[78-L] Soviet Scene (was: Something you don't see every day!)

Michael Biel mbiel at mbiel.com
Sat Aug 8 12:08:15 PDT 2009


From: "Steven C. Barr" <stevenc at interlinks.net>
> Well...Russian record companies had a few IMPORTANT advantages!
> First, their customers HAD to buy from the "People's Record Company"...
> none of this capitalist nonsense about "competition!"

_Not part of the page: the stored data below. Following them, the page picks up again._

/-! ### Pools and buffers -/

/-- The Wardrobe commands that pass their checks. POOL_CREATE makes a pool with every buffer FREE; POOL_DESTROY removes it; both
make a Playbill update due; POOL_RESERVE sets the group's minimum where the pool holds the sum of them, and is NO_RESOURCE
otherwise; BUFFER_ALLOC answers the buffer that alloc of R80 finds; BUFFER_FREE releases a held buffer that nothing reads or
writes; MEMORY_COPY of no bytes is EMPTY, and otherwise is in flight until its bytes land. MEMORY_COPY_COMPLETE: the bytes of the
source go to the destination, a device destination's buffer is sealed with a sealed device source (R76), the copy's readers and
writer are dropped, and the command completes DONE. -/
def Obligations.PoolAndBufferCommandsTakeEffect : Prop :=
  (∀ (s : State) (dt : Nat) (p : Packet),
      let u := s.taken dt p
      (Passes poolCreateCmd dt p s →
        exec (.poolCreate dt p) s = .next
          ((({ u with wardrobe := { u.wardrobe with
              pools := aset u.wardrobe.pools (p.u8 0)
                { dram := decide (p.u8 1 = 1), base := p.u64 8, cls := p.u8 2, count := p.u32 4
                  owner := if p.u16 16 = 0xFFFF then none else some (p.u16 16), bufs := [] } } }).playbillDue).completed
            0x0501 p ⟨.done, 0⟩ 0)) ∧
      (Passes poolDestroyCmd dt p s →
        exec (.poolDestroy dt p) s = .next
          ((({ u with wardrobe := { u.wardrobe with pools := adel u.wardrobe.pools (p.u8 0) } }).playbillDue).completed
            0x0502 p ⟨.done, 0⟩ 0)) ∧
      (Passes poolReserveCmd dt p s → ∀ pool, aget u.wardrobe.pools (p.u8 0) = some pool →
        let w := u.wardrobe.setMinimum (p.u16 2) (p.u8 0) (p.u32 4)
        exec (.poolReserve dt p) s = .next
          (if w.minimaSum (p.u8 0) ≤ pool.count ∧ w.minima.length ≤ 4096
            then ({ u with wardrobe := w }).completed 0x0503 p ⟨.done, 0⟩ 0
            else u.completed 0x0503 p ⟨.noResource, 0⟩ 0)) ∧
      (Passes bufferAllocCmd dt p s → p.u8 1 = 0 → ∀ a fb t,
        u.alloc (u.ringGroup p.ring) (decide (p.u8 0 = 1)) (p.u64 8) none false = .got a fb t →
        exec (.bufferAlloc dt p) s = .next
          (t.completed 0x0504 p ⟨.done, b2n fb⟩ (bufName (decide (p.u8 0 = 1)) a))) ∧
      (Passes bufferFreeCmd dt p s → ∀ q k o b,
        u.locate (bufDram (p.u64 0)) (bufAddr (p.u64 0)) = some (q, k, o) → u.heldBuf (p.u64 0) = some b →
        b.readers = [] → b.writer = none →
        exec (.bufferFree dt p) s = .next ((u.release q k).completed 0x0505 p ⟨.done, 0⟩ 0)) ∧
      (Passes memoryCopyCmd dt p s → p.u64 16 = 0 →
        exec (.memoryCopy dt p) s = .next (u.completed 0x0506 p ⟨.empty, 0⟩ 0)) ∧
      (Passes memoryCopyCmd dt p s → p.u64 16 ≠ 0 → p.u8 24 = 1 →
        exec (.memoryCopy dt p) s = .next
          ((({ u with outputs := .hostRead (p.u64 0) (p.u64 16) :: u.outputs }).setWriter (p.u64 8)
            (ownerId (.run u.nextId))).begun 0x0506 p
            (.copy (p.u64 0) (p.u64 8) (p.u64 16) true false (u.transferBy (p.u64 16)))))) ∧
  (∀ (s : State) (dt id src dst n deadline : Nat) (sh : Bool) (f : InFlight) (data : List Byte),
      let u := s.advance dt
      let bytes := if sh then data else u.readMem (bufDram src) (bufAddr src) n
      aget u.inflight id = some f → (sh = true → data.length = n) →
      (f.work = .copy src dst n sh true deadline →
        exec (.memoryCopyComplete dt id data) s = .next
          ((({ u with outputs := .hostBytes dst bytes :: u.outputs }).unregister (ownerId (.run id))).finish id ⟨.done, 0⟩ 0)) ∧
      (f.work = .copy src dst n sh false deadline → ∀ q k o b,
        u.locate (bufDram dst) (bufAddr dst) = some (q, k, o) → u.bufAt q k = some b → ∃ v : State,
          exec (.memoryCopyComplete dt id data) s = .next ((v.unregister (ownerId (.run id))).finish id ⟨.done, 0⟩ 0) ∧
          v.house = (u.writeMem (bufDram dst) (bufAddr dst) bytes).house ∧
          v.dram = (u.writeMem (bufDram dst) (bufAddr dst) bytes).dram ∧ v.streams = u.streams ∧ v.rings = u.rings ∧
          v.bufAt q k = some { b with
            sealed := b.sealed || (!sh && match u.heldBuf src with
              | some x => x.sealed
              | none => false) }))

/-! ### Commands of the arrays, the vector engines and the samplers -/

/-- The unit commands of classes 0x06 and 0x07 that pass their checks. ARRAY_SPLIT and VEC_SPLIT stage the mode for the next cue
edge (R114, R187), where no template plan uses the unit otherwise; ARRAY_RUN, VEC_RUN and SAMPLE_RUN whose cost bound fits the
unreserved time of a cue read their words and go on, and are NOT_ADMITTED where it does not; VEC_SCALARS reads its values from
host memory; RANDOM_TEST answers the two draws i and i + 1 (R209). RANDOM_SEED that passes its checks and finds a 4 KiB House
buffer: the ring holds the deck of its seed and number, the deck's bytes stand in the buffer, and the command completes DONE
(R189, R209); with no buffer it completes NO_RESOURCE. -/
def Obligations.UnitCommandsTakeEffect : Prop :=
  (∀ (s : State) (dt : Nat) (p : Packet),
      let u := s.taken dt p
      let n := targetUnit u p
      (Passes arraySplitCmd dt p s → u.host.state = .standby ∨ p.u8 0 = 3 →
        exec (.arraySplit dt p) s = .next
          (({ u with arrays := modAt u.arrays n fun b => { b with stagedFix := some (p.u8 0) } }).completed
            0x0601 p ⟨.done, 0⟩ 0)) ∧
      (Passes arrayRunCmd dt p s →
        let words := u.wordsAt (p.u64 0) (p.u16 8) 32
        exec (.arrayRun dt p) s = .next
          (if 10 * arrayRunCost words ≤ u.unreserved 1 then
            (u.addReader (p.u64 0) (ownerId (.run u.nextId))).begun 0x0602 p (.run { kind := .array, unit := n, words := words })
          else u.completed 0x0602 p ⟨.notAdmitted, 0⟩ 0)) ∧
      (Passes vecSplitCmd dt p s → u.host.state = .standby ∨ p.u8 0 = 3 →
        exec (.vecSplit dt p) s = .next
          (({ u with vecs := modAt u.vecs n fun b => { b with stagedFix := some (p.u8 0) } }).completed
            0x0701 p ⟨.done, 0⟩ 0)) ∧
      (Passes vecScalarsCmd dt p s →
        exec (.vecScalars dt p) s = .next
          (({ u with outputs := .hostRead (p.u64 8) (4 * p.u8 1) :: u.outputs }).begun 0x0702 p
            (.hostRead p (4 * p.u8 1) (u.transferBy (4 * p.u8 1)) []))) ∧
      (Passes vecRunCmd dt p s →
        let words := u.wordsAt (p.u64 0) (p.u16 8) 16
        exec (.vecRun dt p) s = .next
          (if 10 * u.vecRunCost words n p.ring (decide (p.u8 11 = 1)) (p.u16 12) ≤ u.unreserved 2 then
            (u.addReader (p.u64 0) (ownerId (.run u.nextId))).begun 0x0703 p
              (.run { kind := .vector, unit := n, part := p.u8 10, words := words, descriptor := decide (p.u8 11 = 1)
                      vl := p.u16 12 })
          else u.completed 0x0703 p ⟨.notAdmitted, 0⟩ 0)) ∧
      (Passes sampleRunCmd dt p s →
        let words := u.wordsAt (p.u64 0) (p.u16 8) 32
        exec (.sampleRun dt p) s = .next
          (if 10 * sampRunCost words ≤ u.unreserved 0 then
            (u.addReader (p.u64 0) (ownerId (.run u.nextId))).begun 0x0711 p (.run { kind := .sampler, unit := n, words := words })
          else u.completed 0x0711 p ⟨.notAdmitted, 0⟩ 0)) ∧
      (Passes randomTestCmd dt p s →
        let cards := if p.u8 0 = 0 then testCards else deckCards (seedOf p)
        let i := BitVec.ofNat 64 (p.u64 8)
        exec (.randomTest dt p) s = .next
          (u.completed 0x0712 p ⟨.done, 0⟩
            ((drawBits cards (BitVec.ofNat 32 (p.u32 4)) (p.u8 1) i).toNat
              + 2 ^ 32 * (drawBits cards (BitVec.ofNat 32 (p.u32 4)) (p.u8 1) (i + 1)).toNat)))) ∧
  (∀ (s : State) (dt : Nat) (p : Packet), Passes randomSeedCmd dt p s →
      let u := s.taken dt p
      (∀ a fb t, u.alloc (u.ringGroup p.ring) false 4096 none false = .got a fb t →
        exec (.randomSeed dt p) s = .next
          ((((t.freeDeck p.ring).writeMem false a (deckBytes (seedOf p))).modRing p.ring fun r =>
            { r with deck := some { seed := seedOf p, number := p.u32 0, buffer := some a } }).completed
              0x0710 p ⟨.done, 0⟩ 0)) ∧
      (∀ st t, u.alloc (u.ringGroup p.ring) false 4096 none false = .none_ st t →
        exec (.randomSeed dt p) s = .next (t.completed 0x0710 p ⟨st, 0⟩ 0)))

/-! ### Known-answer tests -/

/-- The test commands that pass their checks begin on the node that TARGET names and go on (R114, R187, R264, R295, R374, R396). A
known-answer test that has run its time with right answers completes DONE: an array's after 3.2 ms, with no block active or
shadowed left in any part (R98), a vector engine's after 1.6 ms, a codec cluster's after 2.4 ms, the ingest units' after 2.0 ms, a
die's with the counts of bursts refetched and lost, a port's after 10 ms with its symbol counts. A wrong answer moves the device
to FAULTED with class SELF_TEST and the node (R114, R187, R264, R295, R396). -/
def Obligations.KnownAnswerTestsRun : Prop :=
  (∀ (s : State) (dt : Nat) (p : Packet),
      let u := s.taken dt p
      let n := targetUnit u p
      let node := p.target.toNat % 2 ^ 28
      (Passes arrayTestCmd dt p s →
        exec (.arrayTest dt p) s = .next (u.begun 0x0603 p (.test .array n node u.time.elapsed))) ∧
      (Passes vecTestCmd dt p s →
        exec (.vecTest dt p) s = .next (u.begun 0x0704 p (.test .vector n node u.time.elapsed))) ∧
      (Passes codecTestCmd dt p s →
        exec (.codecTest dt p) s = .next (u.begun 0x0806 p (.test .codec n node u.time.elapsed))) ∧
      (Passes ingestTestCmd dt p s →
        exec (.ingestTest dt p) s = .next (u.begun 0x0904 p (.test .ingest 0 node u.time.elapsed))) ∧
      (Passes dramTestCmd dt p s →
        exec (.dramTest dt p) s = .next (u.begun 0x0D02 p (.test .dram n node u.time.elapsed))) ∧
      (Passes linkTestCmd dt p s →
        exec (.linkTest dt p) s = .next (u.begun 0x0A03 p (.linkTest n u.time.elapsed)))) ∧
  (∀ (s : State) (dt id n node since a b : Nat) (f : InFlight),
      let u := s.advance dt
      aget u.inflight id = some f →
      (f.work = .test .array n node since → since + 3200000 ≤ u.time.elapsed →
        exec (.arrayTestComplete dt id false) s = .next
          (({ u with arrays := modAt u.arrays n fun (x : ArrayBlk) => { x with
              parts := x.parts.map fun (q : ArrayPart) => { q with active := none, shadow := none, swapAt := none } } }).finish id ⟨.done, 0⟩ 0)) ∧
      (f.work = .test .vector n node since → since + 1600000 ≤ u.time.elapsed →
        exec (.vecTestComplete dt id false) s = .next (u.finish id ⟨.done, 0⟩ 0)) ∧
      (f.work = .test .codec n node since → since + 2400000 ≤ u.time.elapsed →
        exec (.codecTestComplete dt id false) s = .next (u.finish id ⟨.done, 0⟩ 0)) ∧
      (f.work = .test .ingest n node since → since + 2000000 ≤ u.time.elapsed →
        exec (.ingestTestComplete dt id false) s = .next (u.finish id ⟨.done, 0⟩ 0)) ∧
      (f.work = .test .dram n node since → a < 2 ^ 32 → b < 2 ^ 32 →
        exec (.dramTestComplete dt id false a b) s = .next (u.finish id ⟨.done, 0⟩ (a + 2 ^ 32 * b))) ∧
      (f.work = .linkTest n since → since + 10000000 ≤ u.time.elapsed → a < 2 ^ 32 → b ≤ 65535 →
        exec (.linkTestComplete dt id a b) s = .next (u.finish id ⟨.done, 0⟩ (a + 2 ^ 32 * b)))) ∧
  (∀ (s : State) (dt id n node since : Nat) (f : InFlight),
      let u := s.advance dt
      aget u.inflight id = some f → u.host.state ≠ .faulted →
      (f.work = .test .array n node since → since + 3200000 ≤ u.time.elapsed → ∃ t,
        exec (.arrayTestComplete dt id true) s = .next t ∧ t.host.state = .faulted ∧ t.host.fault = clsSelfTest) ∧
      (f.work = .test .vector n node since → since + 1600000 ≤ u.time.elapsed → ∃ t,
        exec (.vecTestComplete dt id true) s = .next t ∧ t.host.state = .faulted ∧ t.host.fault = clsSelfTest) ∧
      (f.work = .test .codec n node since → since + 2400000 ≤ u.time.elapsed → ∃ t,
        exec (.codecTestComplete dt id true) s = .next t ∧ t.host.state = .faulted ∧ t.host.fault = clsSelfTest) ∧
      (f.work = .test .ingest n node since → since + 2000000 ≤ u.time.elapsed → ∃ t,
        exec (.ingestTestComplete dt id true) s = .next t ∧ t.host.state = .faulted ∧ t.host.fault = clsSelfTest))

Actually, until 1964 when Melodiya was founded as the nationwide label,
each pressing plant had its own label and label name, and although they
mainly pressed the recordings supplied by the central office, they
occasionally issued recordings intended for their local population. 
There also was the black market competition of recordings cut on x-ray
sheets -- rock on the bones.  The State record stores also imported
records from the other Communist countries like Hungary, Bulgaria, East
Germany, Poland, Czechoslovakia, etc.  Many cities in the USSR had a
store for every Communist country, and they sold their country's records
and other products which was a type of competition.  They sometimes had
Western artists like Elvis.
 
> Second, the format was whatever the Politburo had DECIDED it was!
> If the official supplier of phonograph records had inadvertantly wound
> up with a few thousand 78rpm phonorecords...that was easily corrected
> through ONE official order!

Yes there was a central government industrial standards system, which is
the GOST (looks like roct) number on each record starting in the 1950s,
roct 5289-50, 56 etc.  But the Long Playing system provided for both 33
and 78 to be used, but they did drop the 78 microgroove system after a
year or two but continued making 78s into the mid-60s for all the people
who still had only 78 players. 
 
> "You vant a record?! THIS one is the one we have!
> Steven C. Barr

This was the major problem all thru the Soviet years.  Big selling items
were not immediately repressed to meet demand.  If you see something in
the store you buy it NOW!  It won't be there tomorrow if it is good. 
They MIGHT be repressed a year or two later, or not.  And when there was
a record that some higher up wanted pressed, THAT would get pressed and
might languish in the stores for years.  Cultural items cost less.  The
cheapest were political, then came classical, childrens, and domestic
folk music.  Pop music was the most expensive but eventually many were
pressed on floppys which were cheaper.  There also was the monthly
magazine Horizon which had 12 floppies, and the last side was often some
Western pop as bait. 

By the late 70s jazz had become officially permissible, and pressing
runs of some weird avant-garde jazz started at 50,000 and went up to
500,000.  And they SOLD.  Some of it was VERY WEIRD.  NONE of it has
been reissued on CD.  But there also was some good revivalist Dixieland,
and I have searched in vain for CDs of it -- I do have most of the LPs
of them, and a few of the weird ones also.  In the mid to late 80s there
was a fantastic series of History of Soviet Jazz that also has not been
reissued on CD.  I have about 7 of them, mostly the early ones.  The
series ran to about 25 LPs.  They had a store life of maybe a day and a
half.  When any of them appeared they FLEW out of the stores.  Phone
calls were made as soon as they were spotted, and the lucky ones bought
extras for their friends.  I don't think any were ever repressed, and
they never hit the official export lists for MK, and I have most of the
catalogs from that era. I have never seen one with English notes.

And much to my surprise, I found there is a large contingent of record
collectors in Russia who have their tiny apartments stuffed to the gills
with records, including many 78 collectors, some with over 10,000 items.